From zero to + 5 thousandths isn't typical with the same brand brass. Results should be within .002" or less. Could be typical using mixed brand brass or inconsistent case lube. A case that has less than enough case lube will not have the shoulders pushed back the same. I suppose it's the play in the linkage and possible flexing of the press. My best sizing is when making sure cases are lubed the same. I do use a lube pad to roll cases and Dillon type case lube. I sometimes have to readjust my sizing die for mixed brand cases to get the dimensions I want. Fired cases from my rifle don't show .005" difference. Closer to .003" to .004" expansion forward. A lot depends on the chamber of the rifle.
 
My results from a given batch of brass from the same lot fired in the same gun and lubed uniformly, including lubed in the case necks is about 0.002". Last year I bought a few thousand WCC 10 cases in 308 Winchester from Brass Bombers and the stuff had delivered pretty uniform results. Something I look for and like to feel is a nice uniform pull as the ram is lowered and the expander ball is drawn through the case neck. This is why I try to keep my case neck inside lube uniform.

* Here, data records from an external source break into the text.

theorem charReq_last (hw : (s.chan ch).wordReady = false) (hc : (s.chan ch).charCount = (s.chan ch).cpw.toNat) :
    s.charReq ch size =
      ((s.sentChar ch size).setChan ch { (s.chan ch).unshifted size with charCount := 0 }).wordSent ch := by
  unfold State.charReq
  exact (if_neg (Bool.eq_false_iff.1 hw)).trans (if_pos (Nat.le_of_eq hc.symm))

end CharReq

theorem wordSent_setChan (s : State) (ch : ChannelId) (c : Chan) :
    (s.setChan ch c).wordSent ch =
      if c.lastWord || topActs ch c then (s.setChan ch c).lastWordOut ch
      else (s.setChan ch { c with wordReady := true }).needWord ch := by
  unfold State.wordSent
  rw [State.chan_setChan_self]
  dsimp only
  rw [setChan_setChan]

theorem Chan.eq_of_wordReady {c : Chan} {b : Bool} (h : c.wordReady = b) : { c with wordReady := b } = c := by
  subst h
  rfl

/-- Settles O56: by the place of the character in its word, and after a word's last by what comes next. -/
theorem outputCharacter : Obligations.OutputCharacter := by
  intro s ch size hp hch hl hu ho hf
  have hexec := applyEvent_charReq hp hch hl hu ho hf
  refine ⟨fun hw => ?sends, fun hw hlast => ?rateError⟩
  case rateError =>
    rw [hexec, charReq_rateError size hw hlast]
    exact ⟨_, _, rfl⟩
  case sends =>
    refine ⟨_, _, toNat_leading size.bits (s.chan ch).war, toNat_shiftOut size.bits (s.chan ch).war, ?_⟩
    intro c out zc ends waits
    refine ⟨fun hc => ?more, fun hc => ?last⟩
    case more =>
      rw [hexec, charReq_more size hw hc]
      rfl
    case last =>
      let told : State := s.sentChar ch size
      let empty : Chan := { c with wordReady := true }
      have hsent : s.charReq ch size = (told.setChan ch c).wordSent ch := charReq_last size hw hc
      have hends : (c.lastWord || topActs ch c) = true ↔ ends := by
        rw [Bool.or_eq_true, topActs_iff]
        rfl
      have next_of (hnot : ¬ ends) {t u : State} (ht : (told.setChan ch empty).needWord ch = t) (htu : t = u) :
          applyEvent (.charReq ch size) s = .next u := by
        rw [hexec, hsent, wordSent_setChan, if_neg (mt hends.1 hnot), ← htu]
        exact congrArg Host.Outcome.next ht
      have ends_of (hend : ends) {u : State} (ht : (told.setChan ch c).lastWordOut ch = u) :
          applyEvent (.charReq ch size) s = .next u := by
        rw [hexec, hsent, wordSent_setChan, if_pos (hends.2 hend), ht]
      have hwaits : (c.ilcActive && extended ch c && c.fc != 1) = true ↔ waits := by
        rw [Bool.and_eq_true, Bool.and_eq_true, bne_iff_ne, and_assoc]
        rfl
      refine ⟨fun hnot ha => ?asks, fun hnot ha h0 => ?empty, fun hnot ha h0 => ?fetches, fun hend hwait => ?waits,
        fun hend hnot => ?disconnects⟩
      case asks =>
        exact next_of hnot ((needWord_asks told ch empty ha).trans (chanInt_setChan told ch empty .zc rfl rfl rfl)) rfl
      case empty => exact next_of hnot (needWord_empty told ch empty ha h0) rfl
      case fetches =>
        intro next
        refine ⟨fun h1 => ?next, fun h1 hx hfc => ?ends, fun h1 hx hfc => ?proceeds, fun h1 hx => ?compatible⟩
        case next =>
          exact next_of hnot (needWord_fetches told ch empty ha h0 h1)
            (congrArg (told.setChan ch) (Chan.eq_of_wordReady (c := next) hw))
        case ends =>
          refine next_of hnot (needWord_last_ends (c := empty) ha h1 told ch hx hfc) ?_
          exact congrArg (fun x => State.setChan { told with waiting := zc } ch x)
            (Chan.eq_of_wordReady (c := { next with lastWord := true }) hw)
        case proceeds =>
          refine next_of hnot (needWord_last_proceeds (c := empty) ha h1 told ch hx hfc) ?_
          exact congrArg (fun x => State.setChan { told with waiting := zc } ch x)
            (Chan.eq_of_wordReady (c := { next with interRecord := true }) hw)
        case compatible =>
          exact next_of hnot (needWord_last_compatible (c := empty) ha h1 told ch hx)
            (congrArg (told.setChan ch) (Chan.eq_of_wordReady (c := { next with lastWord := true }) hw))
      case waits => exact ends_of hend (lastWordOut_waits told ch c (hwaits.2 hwait))
      case disconnects =>
        have hoff := lastWordOut_disconnects told ch c (Bool.eq_false_iff.2 (mt hwaits.1 hnot))
        rw [signalOpen_setChan told ch c .er rfl rfl rfl] at hoff
        exact ends_of hend hoff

Since this is a first time on the once fired brass and I am not always sure which rifle will see it I also aim for about 1.630" on my 308 brass.

Ron
 
I lubed the long ones and sized them and they are all ok. My tube of RCBS case lube was not putting out too good and I gave it a bit more squeeze. It seems that the path of least resistance was along the seam at the back of the tube. Glad I was listening to funk at the time or wouldn't have known what to do.
 
6 cases were 0.000"
8 cases were 0.001"
22 cases were 0.002"
33 cases were 0.003"
14 cases were 0.004"
2 cases were 0.005"

I figured out what is happening :(
My Savage has a receiver face that is not square to the barrel. Before I recently shaved down the lug on the bolt I was creating case heads that were not square every time I fired a round. They are anywhere from .001"-.004" longer on one side. When I resize them if the long side sits in the slot of the shell holder it sizes less. If the long side of the case is not in the slot it sizes more. I await further testing to see if and how much shooting them with the trued lugs will straighten the case head. I have close to 800 rounds of brass that were fire through this gun over the years and every case has the crooked head. I wish we would have discovered this when we bought the gun.

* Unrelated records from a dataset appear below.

/-- The instructions, one constructor per row of spec/opcode_table.json, the rows with operands first and
in the table's order of first bytes; each line's comment gives the row's match word, its operands and the rule of its meaning. A field
`ignored` or `bit5` holds ModRM bits the 8088 does not use (R176, R152). -/
inductive Instr where
  | addEbGb (rm : RM8) (r : Reg8)  -- 0000: ADD Eb,Gb R263
  | addEwGw (rm : RM16) (r : Reg16)  -- 0100: ADD Ew,Gw R263
  | addGbEb (r : Reg8) (rm : RM8)  -- 0200: ADD Gb,Eb R263
  | addGwEw (r : Reg16) (rm : RM16)  -- 0300: ADD Gw,Ew R263
  | addAlIb (imm : Byte)  -- 0400: ADD AL,Ib R263
  | addAxIw (imm : Word)  -- 0500: ADD AX,Iw R263
  | orEbGb (rm : RM8) (r : Reg8)  -- 0800: OR Eb,Gb R322
  | orEwGw (rm : RM16) (r : Reg16)  -- 0900: OR Ew,Gw R322
  | orGbEb (r : Reg8) (rm : RM8)  -- 0A00: OR Gb,Eb R322
  | orGwEw (r : Reg16) (rm : RM16)  -- 0B00: OR Gw,Ew R322
  | orAlIb (imm : Byte)  -- 0C00: OR AL,Ib R322
  | orAxIw (imm : Word)  -- 0D00: OR AX,Iw R322
  | adcEbGb (rm : RM8) (r : Reg8)  -- 1000: ADC Eb,Gb R264
  | adcEwGw (rm : RM16) (r : Reg16)  -- 1100: ADC Ew,Gw R264
  | adcGbEb (r : Reg8) (rm : RM8)  -- 1200: ADC Gb,Eb R264
  | adcGwEw (r : Reg16) (rm : RM16)  -- 1300: ADC Gw,Ew R264
  | adcAlIb (imm : Byte)  -- 1400: ADC AL,Ib R264
  | adcAxIw (imm : Word)  -- 1500: ADC AX,Iw R264
  | sbbEbGb (rm : RM8) (r : Reg8)  -- 1800: SBB Eb,Gb R266
  | sbbEwGw (rm : RM16) (r : Reg16)  -- 1900: SBB Ew,Gw R266
  | sbbGbEb (r : Reg8) (rm : RM8)  -- 1A00: SBB Gb,Eb R266
  | sbbGwEw (r : Reg16) (rm : RM16)  -- 1B00: SBB Gw,Ew R266
  | sbbAlIb (imm : Byte)  -- 1C00: SBB AL,Ib R266
  | sbbAxIw (imm : Word)  -- 1D00: SBB AX,Iw R266
  | andEbGb (rm : RM8) (r : Reg8)  -- 2000: AND Eb,Gb R321
  | andEwGw (rm : RM16) (r : Reg16)  -- 2100: AND Ew,Gw R321
  | andGbEb (r : Reg8) (rm : RM8)  -- 2200: AND Gb,Eb R321
  | andGwEw (r : Reg16) (rm : RM16)  -- 2300: AND Gw,Ew R321
  | andAlIb (imm : Byte)  -- 2400: AND AL,Ib R321
  | andAxIw (imm : Word)  -- 2500: AND AX,Iw R321
  | subEbGb (rm : RM8) (r : Reg8)  -- 2800: SUB Eb,Gb R265
  | subEwGw (rm : RM16) (r : Reg16)  -- 2900: SUB Ew,Gw R265
  | subGbEb (r : Reg8) (rm : RM8)  -- 2A00: SUB Gb,Eb R265
  | subGwEw (r : Reg16) (rm : RM16)  -- 2B00: SUB Gw,Ew R265
  | subAlIb (imm : Byte)  -- 2C00: SUB AL,Ib R265
  | subAxIw (imm : Word)  -- 2D00: SUB AX,Iw R265
  | xorEbGb (rm : RM8) (r : Reg8)  -- 3000: XOR Eb,Gb R323
  | xorEwGw (rm : RM16) (r : Reg16)  -- 3100: XOR Ew,Gw R323
  | xorGbEb (r : Reg8) (rm : RM8)  -- 3200: XOR Gb,Eb R323
  | xorGwEw (r : Reg16) (rm : RM16)  -- 3300: XOR Gw,Ew R323
  | xorAlIb (imm : Byte)  -- 3400: XOR AL,Ib R323
  | xorAxIw (imm : Word)  -- 3500: XOR AX,Iw R323
  | cmpEbGb (rm : RM8) (r : Reg8)  -- 3800: CMP Eb,Gb R267
  | cmpEwGw (rm : RM16) (r : Reg16)  -- 3900: CMP Ew,Gw R267
  | cmpGbEb (r : Reg8) (rm : RM8)  -- 3A00: CMP Gb,Eb R267
  | cmpGwEw (r : Reg16) (rm : RM16)  -- 3B00: CMP Gw,Ew R267
  | cmpAlIb (imm : Byte)  -- 3C00: CMP AL,Ib R267
  | cmpAxIw (imm : Word)  -- 3D00: CMP AX,Iw R267
  | incReg16 (r : Reg16)  -- 4000: INC reg16 R268
  | decReg16 (r : Reg16)  -- 4800: DEC reg16 R270
  | pushReg16 (r : Reg16)  -- 5000: PUSH reg16 R210
  | popReg16 (r : Reg16)  -- 5800: POP reg16 R213
  | joAlias (rel : Byte)  -- 6000: JO Jb R406 (u)
  | jnoAlias (rel : Byte)  -- 6100: JNO Jb R406 (u)
  | jbAlias (rel : Byte)  -- 6200: JB Jb R406 (u)
  | jnbAlias (rel : Byte)  -- 6300: JNB Jb R406 (u)
  | jzAlias (rel : Byte)  -- 6400: JZ Jb R406 (u)
  | jnzAlias (rel : Byte)  -- 6500: JNZ Jb R406 (u)
  | jbeAlias (rel : Byte)  -- 6600: JBE Jb R406 (u)
  | jaAlias (rel : Byte)  -- 6700: JA Jb R406 (u)
  | jsAlias (rel : Byte)  -- 6800: JS Jb R406 (u)
  | jnsAlias (rel : Byte)  -- 6900: JNS Jb R406 (u)
  | jpAlias (rel : Byte)  -- 6A00: JP Jb R406 (u)
  | jnpAlias (rel : Byte)  -- 6B00: JNP Jb R406 (u)
  | jlAlias (rel : Byte)  -- 6C00: JL Jb R406 (u)
  | jgeAlias (rel : Byte)  -- 6D00: JGE Jb R406 (u)
  | jleAlias (rel : Byte)  -- 6E00: JLE Jb R406 (u)
  | jgAlias (rel : Byte)  -- 6F00: JG Jb R406 (u)
  | jo (rel : Byte)  -- 7000: JO Jb R406
  | jno (rel : Byte)  -- 7100: JNO Jb R406
  | jb (rel : Byte)  -- 7200: JB Jb R406
  | jnb (rel : Byte)  -- 7300: JNB Jb R406
  | jz (rel : Byte)  -- 7400: JZ Jb R406
  | jnz (rel : Byte)  -- 7500: JNZ Jb R406
  | jbe (rel : Byte)  -- 7600: JBE Jb R406
  | ja (rel : Byte)  -- 7700: JA Jb R406
  | js (rel : Byte)  -- 7800: JS Jb R406
  | jns (rel : Byte)  -- 7900: JNS Jb R406
  | jp (rel : Byte)  -- 7A00: JP Jb R406
  | jnp (rel : Byte)  -- 7B00: JNP Jb R406
  | jl (rel : Byte)  -- 7C00: JL Jb R406
  | jge (rel : Byte)  -- 7D00: JGE Jb R406
  | jle (rel : Byte)  -- 7E00: JLE Jb R406
  | jg (rel : Byte)  -- 7F00: JG Jb R406
  | addEbIb (rm : RM8) (imm : Byte)  -- 8000: ADD Eb,Ib R263
  | orEbIb (rm : RM8) (imm : Byte)  -- 8008: OR Eb,Ib R322
  | adcEbIb (rm : RM8) (imm : Byte)  -- 8010: ADC Eb,Ib R264
  | sbbEbIb (rm : RM8) (imm : Byte)  -- 8018: SBB Eb,Ib R266
  | andEbIb (rm : RM8) (imm : Byte)  -- 8020: AND Eb,Ib R321
  | subEbIb (rm : RM8) (imm : Byte)  -- 8028: SUB Eb,Ib R265
  | xorEbIb (rm : RM8) (imm : Byte)  -- 8030: XOR Eb,Ib R323
  | cmpEbIb (rm : RM8) (imm : Byte)  -- 8038: CMP Eb,Ib R267
  | addEwIw (rm : RM16) (imm : Word)  -- 8100: ADD Ew,Iw R263
  | orEwIw (rm : RM16) (imm : Word)  -- 8108: OR Ew,Iw R322
  | adcEwIw (rm : RM16) (imm : Word)  -- 8110: ADC Ew,Iw R264
  | sbbEwIw (rm : RM16) (imm : Word)  -- 8118: SBB Ew,Iw R266
  | andEwIw (rm : RM16) (imm : Word)  -- 8120: AND Ew,Iw R321
  | subEwIw (rm : RM16) (imm : Word)  -- 8128: SUB Ew,Iw R265
  | xorEwIw (rm : RM16) (imm : Word)  -- 8130: XOR Ew,Iw R323
  | cmpEwIw (rm : RM16) (imm : Word)  -- 8138: CMP Ew,Iw R267
  | addEbIb82 (rm : RM8) (imm : Byte)  -- 8200: ADD Eb,Ib R263 (u)
  | orEbIb82 (rm : RM8) (imm : Byte)  -- 8208: OR Eb,Ib R322 (u)
  | adcEbIb82 (rm : RM8) (imm : Byte)  -- 8210: ADC Eb,Ib R264 (u)
  | sbbEbIb82 (rm : RM8) (imm : Byte)  -- 8218: SBB Eb,Ib R266 (u)
  | andEbIb82 (rm : RM8) (imm : Byte)  -- 8220: AND Eb,Ib R321 (u)
  | subEbIb82 (rm : RM8) (imm : Byte)  -- 8228: SUB Eb,Ib R265 (u)
  | xorEbIb82 (rm : RM8) (imm : Byte)  -- 8230: XOR Eb,Ib R323 (u)
  | cmpEbIb82 (rm : RM8) (imm : Byte)  -- 8238: CMP Eb,Ib R267 (u)
  | addEwIs (rm : RM16) (imm : Byte)  -- 8300: ADD Ew,Is R263
  | orEwIs (rm : RM16) (imm : Byte)  -- 8308: OR Ew,Is R322 (u)
  | adcEwIs (rm : RM16) (imm : Byte)  -- 8310: ADC Ew,Is R264
  | sbbEwIs (rm : RM16) (imm : Byte)  -- 8318: SBB Ew,Is R266
  | andEwIs (rm : RM16) (imm : Byte)  -- 8320: AND Ew,Is R321 (u)
  | subEwIs (rm : RM16) (imm : Byte)  -- 8328: SUB Ew,Is R265
  | xorEwIs (rm : RM16) (imm : Byte)  -- 8330: XOR Ew,Is R323 (u)
  | cmpEwIs (rm : RM16) (imm : Byte)  -- 8338: CMP Ew,Is R267
  | testEbGb (rm : RM8) (r : Reg8)  -- 8400: TEST Eb,Gb R324
  | testEwGw (rm : RM16) (r : Reg16)  -- 8500: TEST Ew,Gw R324
  | xchgGbEb (r : Reg8) (rm : RM8)  -- 8600: XCHG Gb,Eb R218
  | xchgGwEw (r : Reg16) (rm : RM16)  -- 8700: XCHG Gw,Ew R218
  | movEbGb (rm : RM8) (r : Reg8)  -- 8800: MOV Eb,Gb R201
  | movEwGw (rm : RM16) (r : Reg16)  -- 8900: MOV Ew,Gw R201
  | movGbEb (r : Reg8) (rm : RM8)  -- 8A00: MOV Gb,Eb R202
  | movGwEw (r : Reg16) (rm : RM16)  -- 8B00: MOV Gw,Ew R202
  | movEwSw (rm : RM16) (sr : SReg) (bit5 : Bool)  -- 8C00: MOV Ew,Sw R208
  | leaM0 (r : Reg16) (m : MemOp)  -- 8D00: LEA Gw,M R227
  | leaM1 (r : Reg16) (m : MemOp)  -- 8D40: LEA Gw,M R227
  | leaM2 (r : Reg16) (m : MemOp)  -- 8D80: LEA Gw,M R227
  | leaReg (r : Reg16) (r2 : Reg16)  -- 8DC0: LEA Gw,reg (mod=3) R487
  | movSwEw (sr : SReg) (bit5 : Bool) (rm : RM16)  -- 8E00: MOV Sw,Ew R207
  | popEw (rm : RM16) (ignored : BitVec 3)  -- 8F00: POP Ew R214
  | callFar (off : Word) (seg : Word)  -- 9A00: CALL Ap R412
  | movAlOb (off : Word)  -- A000: MOV AL,Ob R205
  | movAxOw (off : Word)  -- A100: MOV AX,Ow R205
  | movObAl (off : Word)  -- A200: MOV Ob,AL R206
  | movOwAx (off : Word)  -- A300: MOV Ow,AX R206
  | testAlIb (imm : Byte)  -- A800: TEST AL,Ib R325
  | testAxIw (imm : Word)  -- A900: TEST AX,Iw R325
  | movReg8Ib (r : Reg8) (imm : Byte)  -- B000: MOV reg8,Ib R204
  | movReg16Iw (r : Reg16) (imm : Word)  -- B800: MOV reg16,Iw R204
  | retIwAlias (imm : Word)  -- C000: RET Iw R416 (u)
  | retIw (imm : Word)  -- C200: RET Iw R416
  | lesM0 (r : Reg16) (m : MemOp)  -- C400: LES Gw,Mp R229
  | lesM1 (r : Reg16) (m : MemOp)  -- C440: LES Gw,Mp R229
  | lesM2 (r : Reg16) (m : MemOp)  -- C480: LES Gw,Mp R229
  | lesReg (r : Reg16) (r2 : Reg16)  -- C4C0: LES Gw,reg (mod=3) R487
  | ldsM0 (r : Reg16) (m : MemOp)  -- C500: LDS Gw,Mp R228
  | ldsM1 (r : Reg16) (m : MemOp)  -- C540: LDS Gw,Mp R228
  | ldsM2 (r : Reg16) (m : MemOp)  -- C580: LDS Gw,Mp R228
  | ldsReg (r : Reg16) (r2 : Reg16)  -- C5C0: LDS Gw,reg (mod=3) R487
  | movEbIb (rm : RM8) (ignored : BitVec 3) (imm : Byte)  -- C600: MOV Eb,Ib R203
  | movEwIw (rm : RM16) (ignored : BitVec 3) (imm : Word)  -- C700: MOV Ew,Iw R203
  | retfIwAlias (imm : Word)  -- C800: RETF Iw R418 (u)
  | retfIw (imm : Word)  -- CA00: RETF Iw R418
  | intIb (imm : Byte)  -- CD00: INT Ib R430
  | rolEb1 (rm : RM8)  -- D000: ROL Eb,1 R331
  | rorEb1 (rm : RM8)  -- D008: ROR Eb,1 R332
  | rclEb1 (rm : RM8)  -- D010: RCL Eb,1 R333
  | rcrEb1 (rm : RM8)  -- D018: RCR Eb,1 R334
  | shlEb1 (rm : RM8)  -- D020: SHL Eb,1 R335
  | shrEb1 (rm : RM8)  -- D028: SHR Eb,1 R336
  | setmoEb1 (rm : RM8)  -- D030: SETMO Eb,1 R338 (u)
  | sarEb1 (rm : RM8)  -- D038: SAR Eb,1 R337
  | rolEw1 (rm : RM16)  -- D100: ROL Ew,1 R331
  | rorEw1 (rm : RM16)  -- D108: ROR Ew,1 R332
  | rclEw1 (rm : RM16)  -- D110: RCL Ew,1 R333
  | rcrEw1 (rm : RM16)  -- D118: RCR Ew,1 R334
  | shlEw1 (rm : RM16)  -- D120: SHL Ew,1 R335
  | shrEw1 (rm : RM16)  -- D128: SHR Ew,1 R336
  | setmoEw1 (rm : RM16)  -- D130: SETMO Ew,1 R338 (u)
  | sarEw1 (rm : RM16)  -- D138: SAR Ew,1 R337
  | rolEbCl (rm : RM8)  -- D200: ROL Eb,CL R331
  | rorEbCl (rm : RM8)  -- D208: ROR Eb,CL R332
  | rclEbCl (rm : RM8)  -- D210: RCL Eb,CL R333
  | rcrEbCl (rm : RM8)  -- D218: RCR Eb,CL R334
  | shlEbCl (rm : RM8)  -- D220: SHL Eb,CL R335
  | shrEbCl (rm : RM8)  -- D228: SHR Eb,CL R336
  | setmocEbCl (rm : RM8)  -- D230: SETMOC Eb,CL R338 (u)
  | sarEbCl (rm : RM8)  -- D238: SAR Eb,CL R337
  | rolEwCl (rm : RM16)  -- D300: ROL Ew,CL R331
  | rorEwCl (rm : RM16)  -- D308: ROR Ew,CL R332
  | rclEwCl (rm : RM16)  -- D310: RCL Ew,CL R333
  | rcrEwCl (rm : RM16)  -- D318: RCR Ew,CL R334
  | shlEwCl (rm : RM16)  -- D320: SHL Ew,CL R335
  | shrEwCl (rm : RM16)  -- D328: SHR Ew,CL R336
  | setmocEwCl (rm : RM16)  -- D330: SETMOC Ew,CL R338 (u)
  | sarEwCl (rm : RM16)  -- D338: SAR Ew,CL R337
  | aam (imm : Byte)  -- D400: AAM Ib R281
  | aad (imm : Byte)  -- D500: AAD Ib R282
  | esc (op : BitVec 3) (reg : BitVec 3) (rm : RM16)  -- D800: ESC opcode[2:0],E R477
  | loopnz (rel : Byte)  -- E000: LOOPNZ Jb R427
  | loopz (rel : Byte)  -- E100: LOOPZ Jb R426
  | loop (rel : Byte)  -- E200: LOOP Jb R425
  | jcxz (rel : Byte)  -- E300: JCXZ Jb R428
  | inAlIb (port : Byte)  -- E400: IN AL,Ib R222
  | inAxIb (port : Byte)  -- E500: IN AX,Ib R222
  | outIbAl (port : Byte)  -- E600: OUT Ib,AL R224
  | outIbAx (port : Byte)  -- E700: OUT Ib,AX R224
  | callRel16 (rel : Word)  -- E800: CALL Jw R410
  | jmpRel16 (rel : Word)  -- E900: JMP Jw R402
  | jmpFar (off : Word) (seg : Word)  -- EA00: JMP Ap R403
  | jmpRel8 (rel : Byte)  -- EB00: JMP Jb R401
  | testEbIb (rm : RM8) (imm : Byte)  -- F600: TEST Eb,Ib R326
  | testEbIbAlias (rm : RM8) (imm : Byte)  -- F608: TEST Eb,Ib R326 (u)
  | notEb (rm : RM8)  -- F610: NOT Eb R327
  | negEb (rm : RM8)  -- F618: NEG Eb R272
  | mulEb (rm : RM8)  -- F620: MUL Eb R273
  | imulEb (rm : RM8)  -- F628: IMUL Eb R274
  | divEb (rm : RM8)  -- F630: DIV Eb R275
  | idivEb (rm : RM8)  -- F638: IDIV Eb R276
  | testEwIw (rm : RM16) (imm : Word)  -- F700: TEST Ew,Iw R326
  | testEwIwAlias (rm : RM16) (imm : Word)  -- F708: TEST Ew,Iw R326 (u)
  | notEw (rm : RM16)  -- F710: NOT Ew R327
  | negEw (rm : RM16)  -- F718: NEG Ew R272
  | mulEw (rm : RM16)  -- F720: MUL Ew R273
  | imulEw (rm : RM16)  -- F728: IMUL Ew R274
  | divEw (rm : RM16)  -- F730: DIV Ew R275
  | idivEw (rm : RM16)  -- F738: IDIV Ew R276
  | incEb (rm : RM8)  -- FE00: INC Eb R269
  | decEb (rm : RM8)  -- FE08: DEC Eb R271
  | grp4op2 (rm : RM8)  -- FE10: GRP4_2 Eb R485 (u)
  | grp4op3 (rm : RM8)  -- FE18: GRP4_3 Eb R485 (u)
  | grp4op4 (rm : RM8)  -- FE20: GRP4_4 Eb R485 (u)
  | grp4op5 (rm : RM8)  -- FE28: GRP4_5 Eb R485 (u)
  | grp4op6 (rm : RM8)  -- FE30: GRP4_6 Eb R485 (u)
  | grp4op7 (rm : RM8)  -- FE38: GRP4_7 Eb R485 (u)
  | incEw (rm : RM16)  -- FF00: INC Ew R269
  | decEw (rm : RM16)  -- FF08: DEC Ew R271
  | callEw (rm : RM16)  -- FF10: CALL Ew R411
  | jmpEw (rm : RM16)  -- FF20: JMP Ew R404
  | pushEw (rm : RM16)  -- FF30: PUSH Ew R211
  | pushEwAlias (rm : RM16)  -- FF38: PUSH Ew R211 (u)
  | callMpM0 (m : MemOp)  -- FF18: CALL Mp R413
  | callMpM1 (m : MemOp)  -- FF58: CALL Mp R413
  | callMpM2 (m : MemOp)  -- FF98: CALL Mp R413
  | callReg (r2 : Reg16)  -- FFD8: CALL reg (mod=3) R486
  | jmpMpM0 (m : MemOp)  -- FF28: JMP Mp R405
  | jmpMpM1 (m : MemOp)  -- FF68: JMP Mp R405
  | jmpMpM2 (m : MemOp)  -- FFA8: JMP Mp R405
  | jmpReg (r2 : Reg16)  -- FFE8: JMP reg (mod=3) R486
  | pushEs  -- 0600: PUSH ES R212
  | pushCs  -- 0E00: PUSH CS R212
  | pushSs  -- 1600: PUSH SS R212
  | pushDs  -- 1E00: PUSH DS R212
  | popEs  -- 0700: POP ES R215
  | popCs  -- 0F00: POP CS R215 (u)
  | popSs  -- 1700: POP SS R215
  | popDs  -- 1F00: POP DS R215
  | segEs  -- 2600: SEG ES: R479
  | segCs  -- 2E00: SEG CS: R479
  | segSs  -- 3600: SEG SS: R479
  | segDs  -- 3E00: SEG DS: R479
  | daa  -- 2700: DAA  R277
  | das  -- 2F00: DAS  R278
  | aaa  -- 3700: AAA  R279
  | aas  -- 3F00: AAS  R280
  | nop  -- 9000: NOP  R470
  | xchgAxCx  -- 9100: XCHG AX,CX R219
  | xchgAxDx  -- 9200: XCHG AX,DX R219
  | xchgAxBx  -- 9300: XCHG AX,BX R219
  | xchgAxSp  -- 9400: XCHG AX,SP R219
  | xchgAxBp  -- 9500: XCHG AX,BP R219
  | xchgAxSi  -- 9600: XCHG AX,SI R219
  | xchgAxDi  -- 9700: XCHG AX,DI R219
  | cbw  -- 9800: CBW  R283
  | cwd  -- 9900: CWD  R284
  | wait  -- 9B00: WAIT  R476
  | pushf  -- 9C00: PUSHF  R216
  | popf  -- 9D00: POPF  R217
  | sahf  -- 9E00: SAHF  R221
  | lahf  -- 9F00: LAHF  R220
  | movsb  -- A400: MOVSB  R371
  | movsw  -- A500: MOVSW  R371
  | cmpsb  -- A600: CMPSB  R372
  | cmpsw  -- A700: CMPSW  R372
  | stosb  -- AA00: STOSB  R375
  | stosw  -- AB00: STOSW  R375
  | lodsb  -- AC00: LODSB  R374
  | lodsw  -- AD00: LODSW  R374
  | scasb  -- AE00: SCASB  R373
  | scasw  -- AF00: SCASW  R373
  | retAlias  -- C100: RET  R415 (u)
  | ret  -- C300: RET  R415
  | retfAlias  -- C900: RETF  R417 (u)
  | retf  -- CB00: RETF  R417
  | int3  -- CC00: INT3  R431
  | into  -- CE00: INTO  R432
  | iret  -- CF00: IRET  R433
  | salc  -- D600: SALC  R471 (u)
  | xlat  -- D700: XLAT  R226
  | inAlDx  -- EC00: IN AL,DX R223
  | inAxDx  -- ED00: IN AX,DX R223
  | outDxAl  -- EE00: OUT DX,AL R225
  | outDxAx  -- EF00: OUT DX,AX R225
  | lock  -- F000: LOCK  R478
  | lockAlias  -- F100: LOCK  R478 (u)
  | repne  -- F200: REPNE  R380
  | rep  -- F300: REP  R380
  | hlt  -- F400: HLT  R475
  | cmc  -- F500: CMC  R462
  | clc  -- F800: CLC  R460
  | stc  -- F900: STC  R461
  | cli  -- FA00: CLI  R465
  | sti  -- FB00: STI  R466
  | cld  -- FC00: CLD  R463
  | std  -- FD00: STD  R464
  deriving DecidableEq, Repr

I think this may have something to do with my gun shooting better with the bullet close to the rifling... maybe not. It has to have some effect though. When the case head hits the bolt face it is forcing the neck of the case off center. Is the bullet still in the brass when it is being pushed against the bolt face?

Also, my Enfield still shoots much better even though it is shooting brass that was once fired through the Savage and has some tilt. Me thinks that my next spending allowance will be on some brass. One of the shops in town has red ball for $15/box of 20. Anybody here like the military brass?
 
Anybody here like the military brass?

Over the years I have bought quite a bit from a member in another forum but also from Brass Bombers and have never had a complaint. Last year I bought several thousand cases of 7.62 WCC10 and it has proven to be really good stuff in both my bolt gun and my M1A as well as AR 10 guns. Works for me anyway.